Throughout the entries below, report every line where "hall" is found.

▽

theorem indexOf_of_regAt {n : BitVec 7} {r : Reg} (h : regAt n = some r) : indexOf r = n := by
  have hall : ∀ n : BitVec 7, ∀ r ∈ regAt n, indexOf r = n := by decide
  exact hall n r h

/-- The indices of the access class RW (R23). -/
theorem exists_isReadWrite {n : BitVec 7}
    (h : (4 ≤ n.toNat ∧ n.toNat ≤ 11) ∨ (16 ≤ n.toNat ∧ n.toNat ≤ 23) ∨ (32 ≤ n.toNat ∧ n.toNat ≤ 95)) :
    ∃ r, regAt n = some r ∧ isReadWrite r = true := by
  cases hr : regAt n with
  | none =>
    rw [regAt_eq_none_iff] at hr
    omega
  | some r =>
    refine ⟨r, rfl, ?_⟩
    obtain rfl := indexOf_of_regAt hr
    cases r with
    | cmd | status | faultCause => exact absurd h (by decide)
    | operand | hash | sched => rfl

/-! ### Bus addresses (92_eei_decisions.md D2) -/

/-- Under an injective binding the address of an index leads back to the index. -/
theorem indexAt_regBinding {p : Config.Platform} (hp : p.bindingOk) (n : BitVec 7) :
    indexAt p (p.regBinding[n.toNat]'n.isLt) = some n := by
  have hfound := indexFrom_found p.regBinding n.toNat n.isLt (fun i hi h => hp i n.toNat hi n.isLt h) 128 0
    (Nat.zero_le _) (by have := n.isLt; omega)
  simp [indexAt, hfound]

theorem indexAt_eq_none {p : Config.Platform} {addr : Nat}
    (h : ∀ (k : Nat) (hk : k < 128), p.regBinding[k] ≠ addr) : indexAt p addr = none := by
  cases hi : indexFrom p.regBinding addr 128 0 with
  | none => simp [indexAt, hi]
  | some j =>
    obtain ⟨hj, he⟩ := indexFrom_some _ _ _ _ _ hi
    exact absurd he (h j hj)

/-- A bus access at the address of an index is bound to the access of that index. -/
theorem boundMove_bus {p : Config.Platform} (hp : p.bindingOk) (n : BitVec 7) (acc : BusAccess) :
    boundMove p (.bus (p.regBinding[n.toNat]'n.isLt) acc) = accessMove n acc := by
  simp only [boundMove, indexAt_regBinding hp n]

theorem boundMove_accessMove (p : Config.Platform) (n : BitVec 7) (acc : BusAccess) :
    boundMove p (accessMove n acc) = accessMove n acc := by
  cases acc with
  | write v | read => rfl
  | start v =>
    by_cases hn : n = 0 <;> simp only [accessMove, hn, if_true, if_false, boundMove]

theorem step_bus (s : State) (n : BitVec 7) (acc : BusAccess) (rest : List Move) (hp : s.platform.bindingOk) :
    step { s with host := .bus (s.platform.regBinding[n.toNat]'n.isLt) acc :: rest } =
      step { s with host := accessMove n acc :: rest } :=
  step_congr_move s _ _ rest ((boundMove_bus hp n acc).trans (boundMove_accessMove _ n acc).symm)

/-- Settles O48: the map and its inverse by cases on the register, and a bus access through what it is bound to. -/
theorem registerMap : Obligations.RegisterMap := by
  refine ⟨regAt_indexOf, fun n r => indexOf_of_regAt, regAt_eq_none_iff, ?_, ?_⟩
  · rintro s n _ rest hp rfl
    exact ⟨fun v => step_bus s n (.write v) rest hp, step_bus s n .read rest hp,
      fun v => step_bus s n (.start v) rest hp⟩
  · intro s addr acc rest h hs
    have hb : boundMove s.platform (.bus addr acc) = .bus addr acc := by simp only [boundMove, indexAt_eq_none h]
    simp [step, hs, hb, issuedBy, makeMove]

/-! ## Register reads (R23 items 1 to 4) -/

theorem readValue_of_regAt {n : BitVec 7} {r : Reg} (h : regAt n = some r) (s : State) : readValue n s =
    if isReadWrite r && !isIdle s then Config.freeValue 32 s.draws (512 + n.toNat) else regValue r s := by
  simp [readValue, h]

theorem readValue_reserved {n : BitVec 7} (h : regAt n = none) (s : State) : readValue n s = 0 := by
  simp [readValue, h]

/-- A read-only register reads its value in every state. -/
theorem readValue_readOnly (r : Reg) (hr : isReadWrite r = false) (s : State) :
    readValue (indexOf r) s = regValue r s := by
  simp [readValue_of_regAt (regAt_indexOf r), hr]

△

▶ **Your response**
  have hall : ∀ n : BitVec 7, ∀ r ∈ regAt n, indexOf r = n := by decide
  exact hall n r h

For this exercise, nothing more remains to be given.